"Help" is a Four-Letter Word
We recently received an email from a reader who shared with us a letter she wrote to her then-husband (but never sent to him). In the letter, she describes with candor and accuracy just why we abhor the use of the word "helping" when referring to work that either parent does around the house or for the kids. In traditional marriages, help may be all well and good. But in ESP relationships, using the term "help" in this sense can be toxic. We help each other all the time, of course, but not as a way to dump primary housework or childraising responsibilities onto our partner. And so, with permission from our insightful, direct and right-on reader, we give you The Letter You Wouldn't Want to Receive:
I'm done pussyfooting around. The truth is: I do not want your "help" around the house.
Do not "help" me by doing the dishes after dinner. Just DO them because they need doing, and because I'm now busy giving our daughter a bath, and will later be busy putting her to bed while you play on the computer or watch TV.

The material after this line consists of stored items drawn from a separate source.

-- ==== Sys2Proof/Proofs/TableChecks.lean ====
section
/-! PROOFS. Interpolation on a table, and the checks of a table (O36, O41). -/

namespace Sys2Proof.Machine

/-! ### Interpolation (R17, R18) -/

/-- The size of an increment: the exact quotient of the sizes, rounded half up. -/
theorem roundHalfAway_size (n : Int) {d : Int} (hd : 0 < d) :
    ∃ size : Int,
      2 * d * size ≤ 2 * (n.natAbs : Int) + d ∧ 2 * (n.natAbs : Int) + d < 2 * d * (size + 1)
        ∧ roundHalfAway n d = if 0 ≤ n then size else -size := by
  obtain ⟨low, high⟩ := roundHalfUp_bounds (n.natAbs : Int) hd
  refine ⟨roundHalfUp n.natAbs d, low, high, ?_⟩
  unfold roundHalfAway roundHalfUp
  rw [if_neg hd.ne', if_neg hd.ne']
  by_cases h : 0 ≤ n
  · rw [if_neg (by omega), if_pos h, show (n.natAbs : Int) = n by omega]
  · rw [if_pos (by omega), if_neg h, show (n.natAbs : Int) = -n by omega]

theorem interpolate_head {points : List (Int × Int)} {p : Int × Int} {x : Int}
    (h : points.head? = some p) (hx : x ≤ p.1) : interpolate points x = p.2 := by
  match points, h with
  | [q], h =>
    cases h
    rfl
  | q :: r :: rest, h =>
    cases h
    exact if_pos hx

/-- Beyond the second point a table is looked up in the rest. -/
theorem interpolate_skip {p q : Int × Int} {rest : List (Int × Int)} {x : Int} (hpq : p.1 < q.1)
    (hx : q.1 ≤ x) : interpolate (p :: q :: rest) x = interpolate (q :: rest) x := by
  rw [interpolate, if_neg (by omega), if_neg (by omega)]

theorem interpolate_last {points : List (Int × Int)} {p : Int × Int} {x : Int}
    (hs : (points.map (·.1)).Pairwise (· < ·)) (h : points.getLast? = some p) (hx : p.1 ≤ x) :
    interpolate points x = p.2 := by
  match points, hs, h with
  | [q], _, h =>
    cases h
    rfl
  | q :: r :: rest, hs, h =>
    have hs' : ((r :: rest).map (·.1)).Pairwise (· < ·) := (List.pairwise_cons.mp hs).2
    have last : (r :: rest).getLast? = some p := by rw [← h, List.getLast?_cons_cons]
    have upto : r.1 ≤ p.1 := by
      rcases List.mem_cons.mp (List.mem_of_getLast? last) with rfl | hp
      · exact le_refl _
      · exact ((List.pairwise_cons.mp hs').1 _ (List.mem_map_of_mem hp)).le
    have first : q.1 < r.1 := (List.pairwise_cons.mp hs).1 _ (by simp)
    rw [interpolate_skip first (by omega)]
    exact interpolate_last hs' last hx

/-- Between two points that follow each other, the factor is the first one's and the increment. -/
theorem interpolate_segment {points : List (Int × Int)} {i : Nat} {p q : Int × Int} {x : Int}
    (hs : (points.map (·.1)).Pairwise (· < ·)) (hp : points[i]? = some p) (hq : points[i + 1]? = some q)
    (hpx : p.1 ≤ x) (hxq : x < q.1) :
    interpolate points x = p.2 + roundHalfAway ((q.2 - p.2) * (x - p.1)) (q.1 - p.1) := by
  induction i generalizing points with
  | zero =>
    match points, hp, hq with
    | a :: b :: rest, hp, hq =>
      cases hp
      cases hq
      rw [interpolate]
      by_cases h : x ≤ p.1
      · rw [if_pos h, show x - p.1 = 0 by omega, mul_zero]
        have none : roundHalfAway 0 (q.1 - p.1) = 0 :=
          le_antisymm (roundHalfAway_le (by omega) (by omega)) (le_roundHalfAway (by omega) (by omega))
        rw [none, add_zero]
      · rw [if_neg h, if_pos hxq]
  | succ i ih =>
    match points, hs, hp, hq with
    | a :: b :: rest, hs, hp, hq =>
      have hs' : ((b :: rest).map (·.1)).Pairwise (· < ·) := (List.pairwise_cons.mp hs).2
      have first : a.1 < b.1 := (List.pairwise_cons.mp hs).1 _ (by simp)
      have member : p ∈ b :: rest := List.mem_of_getElem? hp
      have upto : b.1 ≤ p.1 := by
        rcases List.mem_cons.mp member with rfl | hm
        · exact le_refl _
        · exact ((List.pairwise_cons.mp hs').1 _ (List.mem_map_of_mem hm)).le
      rw [interpolate_skip first (by omega)]
      exact ih hs' hp hq

/-- Settles O36. -/
theorem interpolationStaysWithinTheFactors : Obligations.InterpolationStaysWithinTheFactors := by
  intro points x hne hs
  refine ⟨fun low high h => interpolate_between points x hne h, fun p hp hx => interpolate_head hp hx,
    fun p hp hx => interpolate_last hs hp hx, ?_⟩
  intro i p q hp hq hpx hxq n d
  obtain ⟨size, low, high, eq⟩ := roundHalfAway_size n (show 0 < d by omega)
  refine ⟨size, low, high, ?_⟩
  rw [interpolate_segment hs hp hq hpx hxq]
  exact congrArg (p.2 + ·) eq

/-! ### The checks of a table (R68, R71) -/

/-- The first point of a list, from index `i` on, that a check refuses; the check sees the point before. -/
def firstFailure (check : Option TablePoint → TablePoint → Option TableCause) (i : Nat)
    (previous : Option TablePoint) : List TablePoint → Option (TableCause × Nat)
  | [] => none
  | p :: rest =>
    match check previous p with
    | some c => some (c, i)
    | none => firstFailure check (i + 1) (some p) rest

/-- R71: the cause for which a curve point is refused. -/
def curveCause (previous : Option TablePoint) (p : TablePoint) : Option TableCause :=
  (checkCurvePoint 0 previous p).map (·.1)

/-- R68: the cause for which an expansion point is refused. -/
def expansionCause (previous : Option TablePoint) (p : TablePoint) : Option TableCause :=
  (checkExpansionPoint 0 (previous.map (·.x)) p).map (·.1)

theorem checkCurvePoint_eq (i : Nat) (previous : Option TablePoint) (p : TablePoint) :
    checkCurvePoint i previous p = (curveCause previous p).map fun c => (c, i) := by
  unfold curveCause checkCurvePoint
  split
  · rfl
  · split
    · rfl
    · cases previous with
      | none => rfl
      | some q =>
        simp only
        split
        · rfl
        · split <;> rfl

theorem checkExpansionPoint_eq (i : Nat) (previous : Option TablePoint) (p : TablePoint) :
    checkExpansionPoint i (previous.map (·.x)) p = (expansionCause previous p).map fun c => (c, i) := by
  unfold expansionCause checkExpansionPoint
  split
  · rfl
  · split
    · rfl
    · cases previous with
      | none => rfl
      | some q =>
        simp only [Option.map_some]
        split <;> rfl

theorem checkCurve_eq (i : Nat) (previous : Option TablePoint) (l : List TablePoint) :
    checkCurve i previous l = firstFailure curveCause i previous l := by
  induction l generalizing i previous with
  | nil => rfl
  | cons p rest ih =>
    rw [checkCurve, firstFailure, checkCurvePoint_eq]
    cases curveCause previous p with
    | none => exact ih _ _
    | some c => rfl

theorem checkExpansion_eq (i : Nat) (previous : Option TablePoint) (l : List TablePoint) :
    checkExpansion i (previous.map (·.x)) l = firstFailure expansionCause i previous l := by
  induction l generalizing i previous with
  | nil => rfl
  | cons p rest ih =>
    rw [checkExpansion, firstFailure, checkExpansionPoint_eq]
    cases expansionCause previous p with
    | none => exact ih _ (some p)
    | some c => rfl

/-- The point before index `j` of a list that follows `previous`. -/
def pointBefore (previous : Option TablePoint) (l : List TablePoint) : Nat → Option TablePoint
  | 0 => previous
  | j + 1 => l[j]?

theorem firstFailure_eq_none {check : Option TablePoint → TablePoint → Option TableCause} {i : Nat}
    {previous : Option TablePoint} {l : List TablePoint} :
    firstFailure check i previous l = none
      ↔ ∀ (j : Nat) (p : TablePoint), l[j]? = some p → check (pointBefore previous l j) p = none := by
  induction l generalizing i previous with
  | nil => simp [firstFailure]
  | cons q rest ih =>
    rw [firstFailure]
    constructor
    · intro h j p hp
      cases hc : check previous q with
      | some c => simp [hc] at h
      | none =>
        simp only [hc] at h
        cases j with
        | zero =>
          cases hp
          exact hc
        | succ j =>
          have := ih.mp h j p hp
          cases j with
          | zero => exact this
          | succ j => exact this
    · intro h
      rw [show check previous q = none from h 0 q rfl]
      refine ih.mpr fun j p hp => ?_
      have := h (j + 1) p hp
      cases j with
      | zero => exact this
      | succ j => exact this

theorem firstFailure_of_first {check : Option TablePoint → TablePoint → Option TableCause} {i j : Nat}
    {previous : Option TablePoint} {l : List TablePoint} {q : TablePoint} {c : TableCause}
    (hq : l[j]? = some q)
    (hb : ∀ (k : Nat) (p : TablePoint), k < j → l[k]? = some p → check (pointBefore previous l k) p = none)
    (hc : check (pointBefore previous l j) q = some c) :
    firstFailure check i previous l = some (c, i + j) := by
  induction l generalizing i j previous with
  | nil => simp at hq
  | cons p rest ih =>
    rw [firstFailure]
    cases j with
    | zero =>
      obtain rfl : p = q := Option.some.inj hq
      rw [show check previous p = some c from hc]
      rfl
    | succ j =>
      rw [show check previous p = none from hb 0 p (by omega) rfl]
      have inner : firstFailure check (i + 1) (some p) rest = some (c, i + 1 + j) := by
        refine ih hq (fun k r hk hr => ?_) ?_
        · have := hb (k + 1) r (by omega) hr
          cases k with
          | zero => exact this
          | succ k => exact this
        · cases j with
          | zero => exact hc
          | succ j => exact hc
      rw [show i + (j + 1) = i + 1 + j by omega]
      exact inner

/-- The points before `i` are each within `ok`, and each stands to the point before it as `next` says. -/
def PointsPass (points : List TablePoint) (ok : TablePoint → Prop) (next : TablePoint → TablePoint → Prop)
    (i : Nat) : Prop :=
  (∀ (j : Nat) (p : TablePoint), j < i → points[j]? = some p → ok p)
    ∧ ∀ (j : Nat) (p q : TablePoint), j + 1 < i → points[j]? = some p → points[j + 1]? = some q → next p q

/-- What a check of one point asks for: a range, and an order with the point before. -/
def Checks (check : Option TablePoint → TablePoint → Option TableCause) (ok : TablePoint → Prop)
    (next : TablePoint → TablePoint → Prop) : Prop :=
  (∀ p, check none p = none ↔ ok p) ∧ ∀ q p, check (some q) p = none ↔ ok p ∧ next q p

theorem pointsPass_iff {check : Option TablePoint → TablePoint → Option TableCause} {ok : TablePoint → Prop}
    {next : TablePoint → TablePoint → Prop} (h : Checks check ok next) (points : List TablePoint) (i : Nat) :
    PointsPass points ok next i
      ↔ ∀ (j : Nat) (p : TablePoint), j < i → points[j]? = some p →
          check (pointBefore none points j) p = none := by
  obtain ⟨first, later⟩ := h
  constructor
  · rintro ⟨range, order⟩ j p hj hp
    cases j with
    | zero => exact (first p).mpr (range 0 p hj hp)
    | succ j =>
      obtain ⟨q, hq⟩ : ∃ q, points[j]? = some q := by
        have := (List.getElem?_eq_some_iff.mp hp).1
        exact ⟨points[j], List.getElem?_eq_getElem (by omega)⟩
      rw [show pointBefore none points (j + 1) = some q from hq]
      exact (later q p).mpr ⟨range (j + 1) p hj hp, order j q p hj hq hp⟩
  · intro all
    refine ⟨fun j p hj hp => ?_, fun j p q hj hp hq => ?_⟩
    · have passes := all j p hj hp
      cases hb : pointBefore none points j with
      | none => exact (first p).mp (hb ▸ passes)
      | some q => exact ((later q p).mp (hb ▸ passes)).1
    · have passes := all (j + 1) q hj hq
      rw [show pointBefore none points (j + 1) = some p from hp] at passes
      exact ((later p q).mp passes).2

/-- The points before the counted end of a list are those of the list. -/
theorem pointBefore_take {points : List TablePoint} {n j : Nat} (h : j ≤ n) :
    pointBefore none (points.take n) j = pointBefore none points j := by
  cases j with
  | zero => rfl
  | succ j => exact List.getElem?_take_of_lt (by omega)

theorem getElem?_take_iff {points : List TablePoint} {n j : Nat} {p : TablePoint} :
    (points.take n)[j]? = some p ↔ j < n ∧ points[j]? = some p := by
  rw [List.getElem?_take]
  split <;> simp_all

theorem firstFailure_none_iff {check : Option TablePoint → TablePoint → Option TableCause}
    {ok : TablePoint → Prop} {next : TablePoint → TablePoint → Prop} (h : Checks check ok next)
    (points : List TablePoint) (n : Nat) :
    firstFailure check 0 none (points.take n) = none ↔ PointsPass points ok next n := by
  rw [pointsPass_iff h, firstFailure_eq_none]
  constructor
  · intro all j p hj hp
    have := all j p (getElem?_take_iff.mpr ⟨hj, hp⟩)
    rwa [pointBefore_take (by omega)] at this
  · intro all j p hp
    obtain ⟨hj, hp⟩ := getElem?_take_iff.mp hp
    rw [pointBefore_take (by omega)]
    exact all j p hj hp

theorem firstFailure_at {check : Option TablePoint → TablePoint → Option TableCause}
    {ok : TablePoint → Prop} {next : TablePoint → TablePoint → Prop} (h : Checks check ok next)
    {points : List TablePoint} {n i : Nat} {q : TablePoint} {c : TableCause} (hi : i < n)
    (hq : points[i]? = some q) (hb : PointsPass points ok next i)
    (hc : check (pointBefore none points i) q = some c) :
    firstFailure check 0 none (points.take n) = some (c, i) := by
  have found := firstFailure_of_first (check := check) (i := 0) (j := i) (previous := none)
    (l := points.take n) (q := q) (c := c) (getElem?_take_iff.mpr ⟨hi, hq⟩) ?_
    (by rw [pointBefore_take (by omega)]; exact hc)
  · rwa [Nat.zero_add] at found
  · intro k p hk hp
    rw [pointBefore_take (by omega)]
    exact (pointsPass_iff h points i).mp hb k p hk (getElem?_take_iff.mp hp).2

/-- R71: the range of a curve point. -/
def CurveRange (p : TablePoint) : Prop :=
  (1 ≤ p.x ∧ p.x ≤ 10000000) ∧ 900000 ≤ p.factor ∧ p.factor ≤ 1100000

Do not "help" me by vaccuuming the floors. Just DO it because it needs to be done, and because I've already scrubbed the toilet and bathtub today.
Do not "help" me by taking out the trash. Just DO it because it's stinking up the kitchen, and because I'm busy doing my, our daughter's and YOUR laundry.
Do not "help" me by taking our daughter to the park so I can bake the cake you want to take to work with you. Just DO it because she wants to go and has seen very little of you this week.
Do not "help" me by going grocery shopping. Just go buy the groceries already, because you need to eat, as do your daughter and I, and because I prepare 99.99% of all meals in this house. Oh, and while you're there, please, please pick up whatever necessary food items that you realise I have forgotten to put on the list; part of doing the grocery shopping is looking in the fridge & cupboards to see what we need. The list is supposed to be a tool for you at the grocery store, not do the decision-making for you.
I do not want your "help" because doing all that needs to be done to keep a household running smoothly and clean enough to avoid living in a biohazard area is not my sole responsibility. "Helping" me implies that you are somehow pulling my weight and denies your own responsibilities when it comes to contributing to our household. Just do it because it needs doing - not because I deserve "help getting my work done".
You claim to be a feminist, and to believe in gender equality. So, take the blinders off and see your "help" for what it is: a way for you to avoid household responsibility.
PS I love you anyway, and I know you mean well... but it is high time to put your money where your feminist mouth is and stop "helping"."